Стоит ли говорить, что в его табели о рангах всяк домашний стоит на своем, только ему принадлежащем, месте. Но и свои особые отношения у Кондрата с гостями, которых он, кажется, подразделяет на виды, семейства, группы и подгруппы. К тому же он явно делит свою жизнь на служебную и частную. Когда, первостатейно обложив оглушительным лаем очередного гостя, то есть проявив положенное представительство, он смиряется с временным присутствием в доме чужого, он как бы снимает мундир, расслабляет галстук и облачается в домашнюю куртку. Тем более что гости перешли в кухню и сидят за столом, над которым, как водоросли, колышутся густые запахи мяса, колбас, салатов и, кстати, квашеной капустки, которой Кондрат тоже не прочь отдать дань уважения.

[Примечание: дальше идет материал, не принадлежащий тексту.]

/-- A line for which this tile stands in only from a later tick (R312, R321). -/
def State.standsLater (s : State) (line : Nat) : Bool :=
  let h := s.map.home line
  decide (s.anvil.frameNo < s.seam.standFrom) && h.parity == some s.t && h.tile != s.t && s.goneAt h.tile h.loc

/-- A request waits at its home before anything is done with it (R16, R31, R57, R126, R200, R234, R321): for the domains it goes through, for the recall of a line
that has lost its coherence, for the copies that a map change drops, for the switch of a row that is being rebuilt, for the tick from which the stand-ins serve, or behind one that waits already on a
line of its own (R20). -/
def State.mustWait (s : State) (r : HReq) : Bool :=
  !s.dom 4 || (r.coherent && !s.dom 5) || (!s.dom 11 && r.lineList.any s.map.inSeam) || (!r.coherent && r.lineList.any s.recalling) || r.lineList.any s.forgetting ||
    ((isWrite r.op || r.coherent) && r.lineList.any s.rebuildingLine) || r.lineList.any s.standsLater || s.ha.held.any (fun x => x.lineList.any (fun l => r.lineList.contains l))

/-- A line that is to be written as poison through its stand-in (R320): here, or at the tile that stands in. -/
def State.poisonReport (s : State) (line : Nat) : State :=
  let h := s.map.home line
  if s.serving line ≠ s.t then s.sendRequest (s.serving line) { internalReq s.t 28 .writePosted line with data := [⟨0, true⟩] }
  else if h.tile = s.t then s.poisonHere h.loc
  else s.poisonStand line h.loc

/-- Work that another tile asks of this one's P28: a line of its row as it stands here, or as the stand-in has it (R195, R198-R200), a line that the home's
agent stores through its stand-in, or the report of a line that fostering leaves as poison (R320). A line is named by its package address, a parity line by
that of the asking home's line. -/
def State.takeSeam (s : State) (r : HReq) : State :=
  let h := s.map.home r.addr
  let ls := s.reqLines r
  if isWrite r.op then
    (if (nth r.data 0 ⟨0, true⟩).poison then s.poisonReport r.addr
     else if h.tile = s.t then s.queueHome r .poison else s.standIn r .poison ls)
  else if h.tile ≠ s.t ∧ s.goneAt h.tile h.loc then s.standIn r .req ls
  else s.joinQueue r .req false ls

/-- A request is taken by its home (R16, R136, R225), or as work for P28. -/
def State.takeRequest (s : State) (r : HReq) : State :=
  if r.port.val = 28 then s.takeSeam r
  else if !r.coherent then s.queueHome r .req
  else if isCoherent r.op then s.arriveCoherent r
  else s.arrivePlain r ((List.range r.lines).map (fun i => r.first + i))

/-- A request arrives at its home (R16, R136, R225). -/
def State.homeArrive (s : State) (r : HReq) : State :=
  if s.repair.fenced.isSome then s
  else if s.mustWait r then { s with ha := { s.ha with held := s.ha.held ++ [r] } }
  else s.takeRequest r

/-- Requests that waited at their home go on, in order, as far as they can. -/
def State.releaseHeld (s : State) : State :=
  if s.ha.held.isEmpty then s else s.ha.held.foldl (fun z r => z.homeArrive r) { s with ha := { s.ha with held := [] } }

/-! ### Answers -/

/-- What an answer leaves of the entry (R219, R226, R227). -/
def answered (e : Entry) (a : Nat) (ans : SnpAns) (keep : CState) : Entry :=
  let own := e.kind != .none && e.owner == a
  match ans with
  | .gone => e.drop a
  | .kept => if own then { e with kind := .none, owner := 0 } else e
  | .fwd =>
    if keep = .i then e.drop a
    else if keep = .o then { e with kind := .o, owner := a }
    else if own then { e with kind := .none, owner := 0 }
    else e

/-- An answer that loses an owner's dirty data (R226): from an owner of kind O without dirty data; with RESP 0 from an owner of either
kind. -/
def losesData (e : Option Entry) (a : Nat) (ans : SnpAns) (dirty zero : Bool) : Bool :=
  match e with
  | none => false
  | some x => x.owner == a && ((x.kind == .o && !(ans == .fwd && dirty)) || (zero && x.kind != .none))

/-- A snoop answer reaches the home (R226). DESIGN CHOICE: the violation of an answer whose TXN is not pending, of which no line is known, names address 0 and
the state HI (log entry 72). -/
def State.snoopAnswer (s : State) (a id : Nat) (ans : SnpAns) (keep : CState) (dirty : Bool) (d : Line) (zero : Bool) : State :=
  let msg := 16 + (if zero then 0 else match ans with | .gone => 1 | .kept => 2 | .fwd => 3)
  match s.txn id with
  | none => s.violation a 0 msg 0
  | some x =>
    if x.busy ≠ .snp ∨ !x.wait.contains a then s.violation a x.line msg (s.homeStateNo x.line)
    else
      let e := s.entry x.line
      let bad := losesData e a ans dirty zero && x.kind != .heal && x.kind != .hold && x.kind != .forget
      let s1 := if bad || zero then s.violation a x.line msg 4 else s
      let s2 := match e with
        | some y => s1.setEntry x.line (answered y a ans keep)
        | none => s1
      let x1 := { x with wait := x.wait.filter (fun b => b ≠ a), bad := x.bad || bad }
      let x2 := if ans = .fwd then
          (if x.sup = some a then { x1 with fwd := some (d, dirty) }
           else if dirty then { x1 with dropped := some d } else x1)
        else x1
      let s3 := s2.setTxn x2
      if x2.wait.isEmpty then (s3.settle x2).afterTxn x2 else s3

/-- The answer of an agent of this tile leaves its ring stop (R210, R216): the snoop that it names is answered, forwarded data goes to the requester's
entry tile, and the header to the home; one to this tile's own home is taken there. One that answers no snoop presented here goes to the home that it names. -/
def State.agentReply (s : State) (a : Nat) (n : SnpName) (ans : SnpAns) (keep : CState) (dirty : Bool) (d : Line) (zero : Bool) : State :=
  let id := n.txn.toNat
  match takeFirst (fun (x : SnoopSt) => x.s.agent == a && x.s.txn == id && x.s.home == n.home.val && x.shown.isSome) s.snoops with
  | none =>
    if n.home.val = s.t then s.snoopAnswer a id ans keep dirty d zero
    else if a / 6 = s.t ∧ n.home.val < s.n then s.ring (.snoopAnswer n.home a id ans zero keep dirty (if ans = .fwd then some d else none))
    else s
  | some (x, rest) =>
    let s1 := { s with snoops := rest }
    let s2 := if ans = .fwd ∧ x.s.fwd ∧ x.s.req < 48 then
        s1.ring (.forward (x.s.req / 6) (Fin.ofNat 32 (20 + x.s.req % 6)) x.s.line ⟨d, false⟩ dirty) else s1
    let direct := x.s.fwd && decide (x.s.req < 48)
    if x.s.home = s.t then s2.snoopAnswer a id ans keep dirty d zero
    else s2.ring (.snoopAnswer x.s.home a id ans zero keep dirty (if ans = .fwd ∧ !direct then some d else none))

/-! ### Stack accesses of the home -/

/-- A home's own stack access has work under way in the queues, on the bus or at the Seam engine. -/
def State.homeWorking (s : State) (o : Origin) : Bool :=
  s.sched.parts.any (fun p => p.serves o) || s.sched.flight.any (fun f => f.origin == o) || s.seam.recons.any (fun x => x.o == o) ||
    s.seam.writes.any (fun w => w.o == o)

/-- A stack read for the home returns (R226), once its line has come; `d` is what another tile gave back where that tile read it. -/
def State.homeRead (s : State) (id : Nat) (d : PLine) : State :=
  match s.txn id with
  | none => s
  | some x =>
    if !x.stackDue || (x.stack.isNone && s.homeWorking (.homeRead x.no)) then s
    else
      let x1 := { x with stack := some (x.stack.getD d), stackDue := false }
      let s1 := s.setTxn x1
      if x.busy = .mem then (s1.settle x1).afterTxn x1 else s1

/-- A home's stack write is done (R226), once its line is written: a WR_BACK is acknowledged and the line enters its stable state. -/
def State.homeWritten (s : State) (id : Nat) : State :=
  match s.txn id with
  | none => s
  | some x =>
    if x.busy ≠ .wb ∨ s.homeWorking (.homeWrite x.no) then s
    else
      let s1 := s.closeTxn x
      let s2 := match x.kind, x.req with
        | .wrBack, some r => s1.homeAnswer r 0 .ack .ok false none
        | _, _ => s1
      s2.afterTxn x

/-! ### Dead agents -/

/-- A transaction without its dead requester (R233): it ends as a plain read whose data is discarded. -/
def Txn.orphan (x : Txn) (a : Nat) : Txn :=
  let mine := fun (r : HReq) => isCoherent r.op && r.agent == a
  let x1 := match x.next with
    | some q => if mine q.2 then { x with next := none } else x
    | none => x
  match x1.req with
  | some r =>
    if mine r then
      { x1 with req := none, kind := if x1.kind = .rdShared ∨ x1.kind = .rdUnique ∨ x1.kind = .upgrade then .plainRead else x1.kind }
    else x1
  | none => x1

/-- A dead agent's pending snoop of a transaction is taken as RplGone (R233): a line it owned is reclaimed, but for one that the heal resolves by that answer
(R238) and one whose copies a map change drops (R57). -/
def State.goneFor (s : State) (a : Nat) (x0 : Txn) : State :=
  match s.txn x0.id with
  | none => s
  | some x =>
    if x.busy ≠ .snp ∨ !x.wait.contains a then s
    else
      let owned := match s.entry x.line with
        | some e => e.kind != .none && e.owner == a
        | none => false
      let quiet := x.kind == .heal || x.kind == .forget
      let s1 := if quiet then (match s.entry x.line with
          | some e => s.setEntry x.line (e.drop a)
          | none => s)
        else s.reclaim x.line
      let x1 := { x with wait := x.wait.filter (fun b => b ≠ a), stack := if owned && !quiet then some ⟨0, true⟩ else x.stack,
                         bad := x.bad || (owned && x.okind == .o && !quiet) }
      let s2 := s1.setTxn x1
      if x1.wait.isEmpty then (s2.settle x1).afterTxn x1 else s2

/-- A dead-agent notice reaches the home (R233). -/
def State.deadAgent (s : State) (a : Nat) (c : DeadCause) : State :=
  let no := match c with | .reset => 1 | .flushed => 2 | .snoopLimit => 3 | .fenced => 4
  let s1 : State := s.log1 0x0A01 [w16 a, w16 no]
  let s2 := { s1 with snoops := s1.snoops.filter (fun x => x.s.agent ≠ a),
                      ha := { s1.ha with dead := setBit s1.ha.dead a true, txns := s1.ha.txns.map (fun (x : Txn) => x.orphan a),
                                         resv := s1.ha.resv.filter (fun v => v.agent ≠ a) } }
  let s3 := s2.ha.txns.foldl (fun z x => z.goneFor a x) s2
  (s.ha.resv.filter (fun v => v.agent == a)).foldl (fun z v => z.afterFree v.line) s3

/-- The reclaim walk of an agent ends (R233). -/
def State.reclaimDone (s : State) (a : Nat) : State :=
  if !bit s.ha.dead a then s
  else
    let s1 := s.ha.filter.foldl (fun z e => if bit e.2.present a then z.reclaim e.1 else z) s
    let n := SMap.getD s1.ha.deadLost a 0
    ({ s1 with ha := { s1.ha with dead := setBit s1.ha.dead a false, deadLost := SMap.del s1.ha.deadLost a } }).log1 0x0A02 [w16 a, sat16 n]

/-- A request that a map change finds at its home is answered (R57): a coherent one is to be sent again, a WR_BACK is taken and its line discarded,
and the lines of a plain one are done on a store that reads as zero. -/
def State.forgetReq (s : State) (r : HReq) (idx : Nat) : State :=
  if r.op = .wrBack then s.homeAnswer r 0 .ack .ok false none
  else if isCoherent r.op then s.retry r false
  else if isWrite r.op then s.lineWritten r idx 0 true
  else s.homeAnswer r idx .none .ok false (some 0)

/-- Every cached copy is dropped, with no line written or poisoned: a map change (R57, R233). The requests at the home are answered, its own stack
accesses leave their queues, and SnpDrop goes to every holder of every line, of a line whose snoops are still
awaited once their answers have come. -/
def State.forgetCopies (s : State) : State :=
  let reqs := (s.ha.txns.filterMap (fun x => x.req.map (fun r => (x.idx, r)))) ++ (s.ha.txns.filterMap (fun x => x.next)) ++ s.ha.plain ++ s.ha.plainWait
  let waits := s.ha.txns.filter (fun x => x.busy == .snp)
  let s1 := s.dropParts (fun p => match p.origin with
    | .homeRead _ => true | .homeWrite _ => true
    | .req => false | .pickleWalk => false | .pickleFix => false | .pickleBack => false | .seamOld _ => false | .seamNew _ => false
    | .seamPoison _ => false | .standRead _ => false | .rebuild => false | .rebuildW => false | .poison => false | .row => false)
  let s2 := { s1 with ha := { s1.ha with
    txns := waits.map (fun (x : Txn) => { x with req := none, next := none, kind := .forget, stackDue := false, bad := false }), plain := [], plainWait := [],
    resv := [], work := s1.ha.filter.map (fun (e : Nat × Entry) => (e.1, TxKind.forget)), deadLost := [] } }
  let s3 := reqs.foldl (fun z x => z.forgetReq x.2 x.1) s2
  s3.startWork (s3.ha.work.length + 1)

/-- Lines recalled by SnpDrop with dirty data written (R126): at once, or once a transient line becomes stable. -/
def State.recallLines (s : State) (ls : List Nat) : State :=
  ({ s with ha := { s.ha with work := s.ha.work ++ ls.map (fun l => (l, TxKind.recall)) } }).startWork (s.ha.work.length + ls.length + 1)

/-! ### Split and heal -/

/-- In-doubt lines, by kind (R235, R239). -/
def State.doubts (s : State) (d : Doubt) : Nat := s.ha.filter.countP (fun e => e.2.doubt == d)

/-- The answer to a request whose transaction the split ends (R229, R236). -/
def State.splitAnswer (s : State) (r : HReq) (idx : Nat) (dirty : Bool) : State :=
  match r.op with
  | .writePosted => s.lineWritten r idx 6 true
  | .writeAck => s.lineWritten r idx 6 true
  | .wrBack => s.homeAnswer r 0 .ack .ok false none
  | .masterReset => s
  | .read => s.homeAnswer r idx .none .poison false none
  | .rdShared => s.homeAnswer r 0 .poison .poison false none
  | .rdUnique => s.homeAnswer r 0 (if dirty then .poison else .partition) (if dirty then .poison else .partition) false none
  | .upgrade => s.homeAnswer r 0 (if dirty then .poison else .partition) (if dirty then .poison else .partition) false none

Тут он ведет себя в точности как хитрый ребенок, отлично понимающий, что послабления следует ждать совсем не от родителей, а от душки-гостя.
Тактика проста. Вначале он садится у ног приступившего к трапезе голодного гостя и минуты три вообще не дает о себе знать. Этюд под условным названием "А я тут по делу пробегал, дай, думаю, взгляну – что дают…". Когда гость заморил самого назойливого первого червячка и расселся поудобнее, Кондрат приподнимается, присаживается поближе, складывает физиономию в умильно-скромное любование и, склонив набок башку, несколько минут сидит довольно кротко с выражением скорее приглашающим – "Угостите собачку", – чем требовательным.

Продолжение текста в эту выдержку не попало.